According to data released by China’s National Bureau of Statistics, the nation’s consumer-price index (CPI) missed expectations of a 1.0% rise year-on-year and rose 0.8% on the year in January. This was down from a 1.5% annual increase in December.

In addition to CPI, producer prices also came in below forecasts for a 3.8% fall. PPI declined 4.3% in January year-on- year, to mark the sharpest drop since late 2009.

The weak data will increase rate-cut expectations by the People’s Bank of China (PBOC) and some analysts see a cut as early as in March. The risk of deflation will likely put more pressure on the central bank to inject more stimulus to boost the sluggish economy. China’s growth has been slowing down as the effects of an overall slowing global economy has had an impact.

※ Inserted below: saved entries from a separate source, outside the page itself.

-- ==== Sys2Proof/Laws/PerInstr.lean ====
section
/-! SUPPORT. What is proved of every instruction as syntax, one lemma per constructor. -/

namespace Sys2Proof.Laws.Encodable

/-- An instruction has an encoding exactly when it is no internal operation (30_encoding.md, R99). -/
def Statement (i : Instr) : Prop := ∀ ctx, (encode ctx i).isSome = !i.isInternal

theorem invalid (code : Code) : Statement (.invalid code) := fun _ => rfl
theorem endCode : Statement .endCode := fun _ => rfl
theorem clear : Statement .clear := fun _ => rfl
theorem first (code : Code) : Statement (.first code) := fun _ => rfl
theorem kwkwk (code : Code) : Statement (.kwkwk code) := fun _ => rfl
theorem literal (code : Code) : Statement (.literal code) := fun _ => rfl
theorem dict (code : Code) : Statement (.dict code) := fun _ => rfl
theorem start (data : Word) : Statement (.start data) := fun _ => rfl
theorem abort (data : Word) : Statement (.abort data) := fun _ => rfl
theorem ctrlBoth (data : Word) : Statement (.ctrlBoth data) := fun _ => rfl
theorem ack (data : Word) : Statement (.ack data) := fun _ => rfl
theorem wrIrqEn (data : Word) : Statement (.wrIrqEn data) := fun _ => rfl
theorem wrConfig (data : Word) : Statement (.wrConfig data) := fun _ => rfl
theorem wrSrcAddr (data : Word) : Statement (.wrSrcAddr data) := fun _ => rfl
theorem wrSrcLen (data : Word) : Statement (.wrSrcLen data) := fun _ => rfl
theorem wrDstAddr (data : Word) : Statement (.wrDstAddr data) := fun _ => rfl
theorem wrDim (data : Word) : Statement (.wrDim data) := fun _ => rfl
theorem wrIgnored (offset : Offset) (data : Word) : Statement (.wrIgnored offset data) := fun _ => rfl
theorem rd (offset : Offset) : Statement (.rd offset) := fun _ => rfl
theorem brInit : Statement .brInit := fun _ => rfl
theorem brResetWidth : Statement .brResetWidth := fun _ => rfl
theorem brWiden : Statement .brWiden := fun _ => rfl
theorem brMaxval : Statement .brMaxval := fun _ => rfl
theorem brRead : Statement .brRead := fun _ => rfl
theorem dictInit : Statement .dictInit := fun _ => rfl
theorem decodeStep : Statement .decodeStep := fun _ => rfl
theorem resolve (code : Code) : Statement (.resolve code) := fun _ => rfl
theorem alloc : Statement .alloc := fun _ => rfl
theorem grow : Statement .grow := fun _ => rfl
theorem tail (code : Code) (seq : List Code) : Statement (.tail code seq) := fun _ => rfl
theorem emit (value : Code) : Statement (.emit value) := fun _ => rfl
theorem padStep : Statement .padStep := fun _ => rfl

end Sys2Proof.Laws.Encodable
end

China’s GDP cooled to 7.3% in the third quarter of 2014 from a year earlier, the weakest expansion since the global financial crisis, and Q4 GDP came in at a 7.3% pace as well. Meanwhile, Beijing is expected to lower its 2015 GDP target to around 7%, following a 7.4% growth rate in 2014.

It was reported by China’s statistics agency that falling food, oil and metals prices are pushing inflation lower in China, a consequence of declining global commodity prices.

Meanwhile, weaker inflation means interest rates in real terms would increase. This would make debt more difficult to repay and this is a big issue in China where local companies are burdened with huge liabilities after the 2008 global economic crisis. In order to avoid a tightening of credit conditions, the PBOC will likely cut its benchmark rate soon. Some analysts predict a cut by 25 basis points.

Chinese shares closed the day higher on the prospect of further monetary stimulus.